As of late, it seems we can hardly go a day without hearing about the rise of artificial intelligence (“AI”) and its potential to disrupt all manner of industries. But awareness of AI’s potential implications to our careers has only recently hit the mainstream. Many employees may be surprised to learn that a number of employers have already been using AI to make employment decisions for some time, especially in the hiring process. And the number of employers using AI in the workplace has been growing rapidly. Some employers are even using AI to make promotion decisions.
Perhaps sensing this growing trend, the Equal Employment Opportunity Commission (“EEOC”) published guidance last year regarding artificial intelligence and employer obligations under the Americans with Disabilities Act (“ADA”). Last week, the EEOC issued similar guidance (the “Recent Guidance”), this time regarding employers’ use of AI in their “selection procedures” (e.g. hiring, promotion, and termination) and the potential for disproportionate adverse effects (i.e. “disparate impact”) on applicant groups that are protected under Title VII of the Civil Rights Act of 1964 (“Title VII”).
The EEOC’s Recent Guidance provides broad definitions of key terms—software, algorithms, and artificial intelligence—and explains that the Uniform Guidelines on Employee Selection Procedures (“Guidelines”), which the EEOC adopted way back in 1978 (when businesses had more typewriters than personal computers), still apply and should guide employers that now use AI to make employment decisions. The Recent Guidance also provides a series of questions and answers to help employers understand how to use AI in their “selection procedures” without running afoul of the law.
It explains that a “selection procedure” is any “measure, combination of measures, or procedure” employers use as a basis for an employment decision. Thus, according to the EEOC, the Guidelines would apply to “algorithmic decision-making tools when they are used to make or inform decisions about whether to hire, promote, terminate, or take similar actions toward applicants or current employees.”
The Recent Guidance explains that employers can assess whether a selection procedure has a disparate impact on a particular group by determining whether the procedure selects individuals in a protected group “substantially” less than individuals in another group. If the AI or algorithmic decision-making tool adversely affects applicants or employees of a particular race, color, religion, sex, or national origin, then the tool likely violates Title VII, unless the employer can show that the selection procedure or criteria is “job related and consistent with business necessity” under Title VII.
The Guidelines provide a rule, the “four-fifths rule,” for determining whether an employer’s selection rate for one group is “substantially” different than the selection rate of another group. According to the four-fifths rule, one rate is substantially different than another if the ratio is less than four-fifths (or 80%). The EEOC’s Recent Guidance explains that the four-fifths rule is simply a “rule of thumb” and “may be inappropriate under certain circumstances,” such as where AI makes a large number of selections and thus smaller differences may reflect an adverse impact on certain groups, or where an employer’s actions discourage individuals in a protected group from applying disproportionately on grounds of a Title VII-protected characteristic. Thus, employers cannot necessarily rely on the “four-fifths” rule to ensure compliance with Title VII.

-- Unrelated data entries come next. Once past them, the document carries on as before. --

/-- After storing the image's cells at a list of addresses, a listed address holds the image's cell; every other is unchanged. -/
theorem Memory.lookup_foldl_store (img : Fin 16 → Byte) (is : List (Fin 16)) {m : Memory} (h : m.wf = true) (j : Fin 16) :
    Memory.lookup (is.foldl (fun m i => Memory.store m i.val (img i)) m) j.val =
      if j ∈ is then img j else m.lookup j.val := by
  induction is generalizing m with
  | nil => rfl
  | cons i is ih =>
    have hstore : Memory.wf (m.store i.val (img i)) = true := Memory.store_wfFrom (img i) h (Nat.zero_le _) i.isLt
    rw [List.foldl_cons, ih hstore]
    by_cases hij : j = i
    · subst hij
      simp [Memory.lookup_store_same (img j) h]
    · simp [hij, Memory.lookup_store_other (img i) (Fin.val_ne_of_ne hij)]

/-- The memory of an image holds the image's cell at every address (R120). -/
@[simp] theorem memRead_ofImage (img : Fin 16 → Byte) (n : Nib) : memRead (Memory.ofImage img) n = img n.toFin := by
  have hlisted : n.toFin ∈ List.finRange 16 := List.mem_finRange _
  have hcell := Memory.lookup_foldl_store img (List.finRange 16) (m := []) rfl n.toFin
  rwa [if_pos hlisted] at hcell

/-- Settles O21: creation replaces only the memory of the reset state, by the image's, which is canonical. -/
theorem creationFromAnImage : Obligations.CreationFromAnImage := by
  refine fun img => ⟨rfl, rfl, rfl, rfl, rfl, rfl, rfl, fun n => ?_, rfl, rfl, ?_, rfl⟩
  · rw [State.new_mem, memRead_ofImage]
  · rw [State.new_mem, Memory.ofImage_wf]

end Sys2Proof.Machine
end
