-- ==== Sys2Proof/Machine/StAxis.lean ====
section
/-! DEFINITION. The state that the registers do not show of the force observers (R157 to R194), the feedback pages of
leaf and step axes (R195 to R225), the encoder emulation ports (R226 to R229) and the step axes (R264 to R292). -/

namespace Sys2Proof.Machine

/-- Samples of one table bin: the bin, how many, and their sum in 1/65,536 of 0.1 N (R165). -/
structure BinSum where
  bin : Nat
  n : Nat
  sum : Int
  deriving DecidableEq, Repr

/-- One servo period of the stiffness window: friction-referred force in 1/65,536 of 0.1 N and position in µm (R178). -/
structure StiffPt where
  f : Int
  p : Int
  deriving DecidableEq, Repr

/-- The force observer of a leaf. Forces are in 1/65,536 of 0.1 N. `cfg` holds the configuration cells latched when the set-point
speed last left 0, once `latched`; they are in force while `held`, to the end of the movement (R189). -/
structure ObsX where
  y : Int := 0
  fc : Int := 0
  flrn : Int := 0
  fraw : Int := 0
  dir : Int := 1
  vPrev : Int := 0
  iqSum : Int := 0
  iqN : Nat := 0
  moving : Bool := false
  held : Bool := false
  blank : Nat := 0
  tdet : Nat := 0
  stall : Nat := 0
  stiff : Nat := 0
  win : List StiffPt := []
  kapp : Int := 0
  kbound : Option Int := none
  limF : Option Nat := none
  iqHold : Option Nat := none
  inhibit : Bool := false
  detPath : Bool := false
  edges : Nat := 0
  zone : Nat := 0
  cfg : Cells := []
  latched : Bool := false
  deriving DecidableEq, Repr

/-- What the observer keeps for learning, wear and its own checks. `goal` is the end position that the leaf sequencer last commanded,
in µm, `none` once another source moves the leaf (R164). -/
structure KernX where
  bins : List BinSum := []
  learnO : List BinSum := []
  learnC : List BinSum := []
  raw : List StiffPt := []
  anom : Bool := false
  inMove : Bool := false
  mvDir : Int := 1
  goal : Option Int := none
  atEnd : Bool := false
  endedOk : Bool := false
  probation : Nat := 0
  jO : Nat := 0
  jC : Nat := 0
  tempAt : Nat := 0
  stale : Bool := false
  deg : Bool := false
  avgF : Int := 0
  avgL : Int := 0
  avgA : Int := 0
  avgN : Nat := 0
  nServo : Nat := 0
  nShadow : Nat := 0
  oldStroke : Nat := 0
  learnDone : Bool := false
  dirty : Bool := false
  deriving DecidableEq, Repr

/-- A count and the MOTCLK time of its last edge (R210). -/
structure CntAt where
  c : Int
  t : Nat
  deriving DecidableEq, Repr

/-- The feedback page of a leaf or step axis. `hraw` are the Hall lines as the field die has filtered them, with the time of the latest
edge in `hedge`; `ab` and `z` are the filtered encoder levels, B in bit 1 of `ab` (R196); `code` is the
filtered Hall code since `codeT`, `hallUp` the direction of its latest edge (R197, R208); `ssiOn` is set while an SSI transfer runs
(R201). `latch` holds one bit per sensor latch:
0 HALLINV, 1 HALLSEQ, 2 ENCERR, 3 ZERR, 4 SSI (R214). `encWas`: the counts before the encoder edges of the last 25.5 µs,
the longest Hall filter, newest first (R212). -/
structure PosX where
  ext : Int := 0
  encWas : List CntAt := []
  encT : Nat := 0
  hall : Int := 0
  hallT : Nat := 0
  hraw : Nat := 0
  hedge : Nat := 0
  code : Nat := 0
  lastCode : Nat := 0
  codeOk : Nat := 0
  ab : Nat := 0
  z : Bool := false
  hallUp : Bool := true
  codeT : Nat := 0
  invRep : Bool := false
  ssiOn : Bool := false
  ref : Int := 0
  fbOfs : Int := 0
  align : Int := 0
  aligned : Bool := false
  idx : Option Nat := none
  xchkN : Nat := 0
  xchk : Bool := false
  slip : Bool := false
  slipN : Nat := 0
  slipRef : Int := 0
  latch : Nat := 0
  lastSeq : Nat := 0
  lastErr : Nat := 0
  lastZ : Nat := 0
  miss : Nat := 0
  ssi : Option Nat := none
  ssiGot : Bool := false
  ssiTried : Bool := false
  ssiRun : Nat := 0
  deriving DecidableEq, Repr

/-- The position and speed a feedback page delivers: position in µm, speed in µm/s, electrical speed in rad/s, rotor
angle in 2⁻³² turn, and the angle with its whole turns as a fraction `turnN / turnD`. `latE`, `latH` and `latT` are the encoder count, the Hall edge count or
microstep count, and the time of the latest axis valley (R201); `histE`, `histH` and `histS` the same of the servo boundaries before,
newest first, and the SSI positions (R210); `pOk` and `vOk` the latest valid position and speed (R215); `refd` whether the position
is referenced (R206, R207). -/
structure FbX where
  p : Int := 0
  v : Int := 0
  we : Int := 0
  theta : Nat := 0
  turnN : Int := 0
  turnD : Int := 1
  latE : CntAt := { c := 0, t := 0 }
  latH : CntAt := { c := 0, t := 0 }
  latT : Nat := 0
  pOk : Int := 0
  vOk : Int := 0
  refd : Bool := false
  valid : Bool := false
  deg : Bool := false
  fallbk : Bool := false
  bridged : Bool := false
  setRef : Option Int := none
  histE : List CntAt := []
  histH : List CntAt := []
  histS : List Int := []
  deriving DecidableEq, Repr

/-- One encoder emulation port: emulated count, target, whether it is running, and the levels of A, B and Z (R226 to R229). -/
structure EmuX where
  on : Bool := false
  cnt : Int := 0
  tgt : Int := 0
  lag : Bool := false
  frz : Bool := false
  a : Bool := false
  b : Bool := false
  z : Bool := false
  deriving DecidableEq, Repr

/-- The states of a step axis, in the order of their codes (R282). -/
inductive StepState where
  | unref | homing | retracted | extending | extended | retracting | stopped | inhibited | external | fault
  deriving DecidableEq, Repr

/-- Commands of `STP_CMD` in the order in which one is kept (R284). -/
inductive StpCmd where
  | hstop | qstop | stop | retract | inhibit | extend | home | uninh | ack
  deriving DecidableEq, Repr

/-- What follows the stop path of a step at its standstill: nothing more than STOPPED, UNREF with the reference cleared,
FAULT, or RETRACTED with the reference at the captured count (R285). -/
inductive StepEnd where
  | stopped | unref | fault | reference
  deriving DecidableEq, Repr

/-- The motion engine and state machine of a step axis beyond its drive engine. `m` is the commanded microstep
count; `mt0` and `mt1` the counts at the two ends of the servo period in progress and `idx` its PWM period (R270). `sp` is
the set-point in step coordinates. `inhReq` and `inhPend` follow a retract demand that arises in motion, `autoPrev` the doorway
states of the last boundary (R289), `faultQ` a fault event not yet taken, `lossPrev` the reference loss of the last boundary, and
`mMoved` when `m` last changed. -/
structure StpX where
  st : StepState := .unref
  cmd : Option StpCmd := none
  refused : Bool := false
  srcPrev : Bool := false
  pend : Bool := false
  inhReq : Bool := false
  inhPend : Bool := false
  autoExt : Bool := false
  autoRet : Bool := false
  autoPrev : Nat := 0
  fault : Bool := false
  faultQ : Bool := false
  loss : Bool := false
  lossPrev : Bool := false
  posOff : Bool := false
  sp : SetPt := {}
  plan : Option Plan := none
  stopKind : Nat := 0
  stopReq : Nat := 0
  stopRet : Bool := false
  stopPlan : Option Plan := none
  stopEnd : StepEnd := .stopped
  captured : Int := 0
  homeFrom : Int := 0
  m : Int := 0
  mRef : Int := 0
  mt0 : Int := 0
  mt1 : Int := 0
  idx : Nat := 0
  mMoved : Nat := 0
  freeze : Bool := false
  susp : Nat := 0
  histR : List Nat := []
  histE : List Nat := []
  pR : Bool := false
  pE : Bool := false
  rel : Bool := false
  deriving DecidableEq, Repr

/-- Winding currents, face and STEP/DIR input of a step axis (R269 to R278). Voltages `xa` and `xb` are in 1/65,536 µV;
`chopA` and `chopB` the signed comparator references of bold face in I_FS / 256; `tripA` and `tripB` the MOTCLK counts after the
axis valley at which the comparators trip in the present period; `endA` and `endB` the gates commanded on at the end of the period
before (bits HS1, LS1, HS2, LS2); `run` whether the gates were under control in the period that ends; `keepRun` whether a hard stop
keeps the amplitude at IRUN; `sdGap` the time of the last two edges in
ns, `none` where SDTO stands for it. -/
structure StpDrvX where
  xa : Int := 0
  xb : Int := 0
  amp : Nat := 0
  hold : Option Nat := none
  ramp : Option Nat := none
  holdEnd : Bool := false
  bold : Bool := false
  boldNext : Bool := false
  chopA : Int := 0
  chopB : Int := 0
  tripA : Option Nat := none
  tripB : Option Nat := none
  endA : Nat := 0
  endB : Nat := 0
  run : Bool := false
  keepRun : Bool := false
  openA : Nat := 0
  openB : Nat := 0
  sdCnt : Int := 0
  sdBase : Int := 0
  sdDir : Int := 0
  sdGap : Option Nat := none
  lagging : Bool := false
  mServo : Int := 0
  deriving DecidableEq, Repr

/-- A step axis beyond its registers. -/
structure StepX where
  drv : DrvX := {}
  stp : StpX := {}
  win : StpDrvX := {}
  deriving DecidableEq, Repr

end Sys2Proof.Machine
end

Additionally, the Recent Guidance confirms that employers may be held responsible for algorithmic decision-making tools that create a disparate impact, “even if the tools are designed or administered by another entity, such as a software vendor.” In other words, an employer using AI to make hiring decisions may be liable under Title VII if the AI discriminates on a protected basis, such as gender or race, even if an outside vendor developed the AI. Further, the Recent Guidance provides that employers “may be held responsible for the actions of their agents . . . if the employer has given them authority to act on the employer’s behalf” and that this liability may extend to “situations where an employer relies on the results of a selection procedure that an agent administers on its behalf.” The Recent Guidance encourages employers that learn that an AI tool is creating a disparate impact to “take steps to reduce the impact or select a different tool in order to avoid engaging in a practice that violates Title VII.”
It is clear that AI’s presence in the workplace will continue to grow. As it does, employers should be mindful of the developing legal framework in this area and take proper measures to ensure that their AI tools are not unlawfully discriminating against their applicants and employees. Employers should make sure that they understand the legal and statistical nuances of disparate impact discrimination and maintain human involvement in AI-assisted selection procedures to ensure that disparate impact discrimination does not occur. To do this, employers should partner with employment counsel who have expertise in this area and conduct privileged audits of their AI-assisted selection procedures to ensure that they comply with the law. Indeed, in the Recent Guidance, the “EEOC encourages employers to conduct self-analyses on an ongoing basis to determine whether their employment practices have a disproportionately large negative effect on a basis prohibited under Title VII or treat protected groups differently.”